___ EXERCISE INPUTS ___

/-- SOC was reported with a bound at or below IMP_SOCUNC in the block's last beat (R242). -/
def State.socSure (s : State) : Bool := s.imp.prevSoc.any fun x => decide (x.2 ≤ s.nat .IMP_SOCUNC)

/-- What a block end does to cell n: its sums and, when due, its result (R232, R233). -/
def State.cellBlock (s : State) (h n : Nat) (beat : Word) (b : Bins) (x : Sums) : Sums × Option (ImpRes × Nat × Nat) :=
  if !b.any then (x.afterBlock (s.nat .IMP_NAVG) false 0 0 b, none)
  else
    let tb := s.tbin (s.cellThm n).temp
    let sb := sbin s.blockSoc
    let y := x.afterBlock (s.nat .IMP_NAVG) (s.blockValid h n b) tb sb b
    if y.n = s.nat .IMP_NAVG ∧ y.n ≠ 0 ∧ s.blockValid h n b then ({}, some (s.result y beat, y.tbin, y.sbin)) else (y, none)

/-- The table entries that the results of a block give (R242). -/
def State.tableUpdates (s : State) (slot : Nat) (rs : List (Nat × ImpRes × Nat × Nat)) : List TabEnt :=
  match s.record with
  | none => []
  | some r =>
    if !s.socSure then []
    else rs.filterMap fun x =>
      if x.2.1.valid then
        some (updateEntry (s.par .IMP_ALPHA) (r.entry x.1 x.2.2.1 x.2.2.2 slot) x.1 x.2.2.1 x.2.2.2 slot x.2.1)
      else none

/-- A block of slot k ends: every analysed cell is validated and summed; the table words are written, the results are held for
the next boundary (R231-R235, R242). -/
def State.blockEnd (k : Nat) (s : State) : State :=
  let x := s.imp.slots[k]?.getD {}
  let h := s.slotH k
  let beat := s.beat.num - 1
  let each := (indexed x.bins).map fun b =>
    (b.1 + 1, b.2.any, s.blockValid h (b.1 + 1) b.2, s.cellBlock h (b.1 + 1) beat b.2 (x.sums[b.1]?.getD {}))
  let rs := each.filterMap fun e => e.2.2.2.2.map fun r => (e.1, r)
  { s.tally 32 (each.filter fun e => e.2.1 && e.2.2.1).length with
    chg := { s.chg with recs := match s.chg.inForce with
      | some r => s.chg.recs.modify r fun y => { y with table := (s.tableUpdates k rs).foldl putEntry y.table }
      | none => s.chg.recs }
    imp := { s.imp with
      slots := s.imp.slots.set k
        { x with ended := false, sums := each.map fun e => e.2.2.2.1, hold := rs.map fun r => (r.1, r.2.1) }
      val := min 65535 (s.imp.val + (each.filter fun e => e.2.1 && e.2.2.1).length)
      inv := min 65535 (s.imp.inv + (each.filter fun e => e.2.1 && !e.2.2.1).length) } }

/-- A block of the slot has ended and waits. -/
def State.blockDue (s : State) (k : Nat) : Bool := (s.imp.slots[k]?.getD {}).ended

/-- Results of a slot become visible (R235). -/
def SlotS.show (x : SlotS) : SlotS :=
  { x with res := x.hold.foldl (fun l r => l.set (r.1 - 1) r.2) x.res, hold := [] }

/-- The cells that meet the beat conditions of R231 in the beat that ends. -/
def State.cellsOk (s : State) : List Nat :=
  ((List.range 96).map (· + 1)).filter fun n =>
    let v := s.cell n
    s.cellPop n && v.valid && !v.invalid && !s.meas.failCell.contains n && (s.owSeg (segOf n)).pass.isNone &&
      !s.besideTargeted (segOf n) (n - 24 * segOf n)

/-- A boundary: the intervals of the beat become those of the beat before; results and table entries become visible (R235,
R246). -/
def State.impBoundary (s : State) : State :=
  { s with
    imp := { s.imp with
      prev := s.imp.cur, cur := [], prevRef := s.imp.curRef, curRef := none, prevBeat := some s.beat.num, prevSbn := s.sbn, prevOn := s.analysisOn
      prevOk := s.cellsOk
      prevExc := match s.bal.run with
        | some r => r.cells.map fun n => (r.slot, n)
        | none => []
      prevSoc := s.strSoc
      slots := s.imp.slots.map SlotS.show }
    chg := { s.chg with recsShown := s.chg.recs, recNew := false } }

/-- The lookup of R244 in the evaluated beat: MAG, PH, COH and STATE of cell n at slot k. -/
def State.lookup (s : State) (n k : Nat) : Int × Int × Int × Bool :=
  match s.workRecord with
  | none => (0, 0, 0, false)
  | some r =>
    let tb := s.tbin (s.cellThm n).temp
    let sb := sbin ((s.strSoc.map (·.1)).getD 0)
    match (if s.mramBad (tableWordAt (s.chg.inForce.getD 0) n tb sb) then none else r.entry n tb sb k) with
    | some e => (e.mag, e.ph, e.coh, e.n != 0)
    | none => ((r.default tb sb k).1, (r.default tb sb k).2, 0, false)

/-- TINT of cell n: VALID while the slot's latest result is VALID and young enough (R245). -/
def State.tint (s : State) (n : Nat) : Option Int :=
  let k := s.nat .IMP_TSLOT
  if 4 ≤ k then none
  else
    let r := (s.imp.slots[k]?.getD {}).res[n - 1]?.getD {}
    if r.any && r.valid && decide ((s.beat.num - r.beat).toNat ≤ s.nat .IMP_TAGE) then
      some (thmSegment (s.img.points .TINT) r.ph)
    else none

/-- SRC 2 slots of the request rotation (R238). -/
def State.reqSlots (s : State) : List Nat := (List.range 4).filter fun k => s.slotUsed k && s.nat .IMP_SRC k == 2

/-- The conditions of a current request (R238): the control state of the string is Closed. -/
def State.reqAllowed (s : State) : Bool := s.imp.reqEn && s.strCtl == Ctl.closed.code && s.analysisOn && s.curPop 0

/-- The slot that the request names next. -/
def State.reqSlot (s : State) : Option Nat :=
  if s.reqSlots.contains s.imp.reqNext then some s.imp.reqNext else s.reqSlots.head?

/-- The slot after k in the rotation of requests. -/
def nextSlot (l : List Nat) (k : Nat) : Nat :=
  match l.dropWhile (· != k) with
  | _ :: f :: _ => f
  | _ => l.headD 0

/-- The request is withdrawn at this boundary (R238). -/
def State.reqWithdraw (s : State) : State :=
  { s with imp :=
    match s.imp.req with
    | none => s.imp
    | some r =>
      if r.stop = s.beat.num then { s.imp with req := none, reqNext := nextSlot s.reqSlots r.slot }
      else if s.reqAllowed then s.imp else { s.imp with req := none, reqNext := r.slot } }

/-- A request becomes active at its block start (R238). -/
def State.reqStart (s : State) : State :=
  { s with imp :=
    match s.imp.req, s.reqSlot with
    | none, some k =>
      if s.reqAllowed && s.blockStarts k then
        { s.imp with
          req := some { slot := k, freq := (divRnd 20480000000 (s.slotH k)).toNat, amp := s.nat .IMP_REQ_AMP,
                        stop := s.beat.num + nword (s.nat .IMP_NAVG * s.slotNB k) }
          reqNext := k }
      else s.imp
    | _, _ => s.imp }

/-- CURRENT_REQUEST (R238): withdrawn when due, active at its block start. -/
def execCurrentRequest (s : State) : Host.Outcome State Fault Refusal := .next s.reqWithdraw.reqStart

end Sys2Proof.Machine
end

___

• _ABOUT THIS EXERCISE_
Above this task is a listing. Restate, word for word and with nothing added, the lines from the one with "def State.reqSlots (s" through the one with "is Closed. -/".

• _RESPONSE TO THIS EXERCISE_
def State.reqSlots (s : State) : List Nat := (List.range 4).filter fun k => s.slotUsed k && s.nat .IMP_SRC k == 2

/-- The conditions of a current request (R238): the control state of the string is Closed. -/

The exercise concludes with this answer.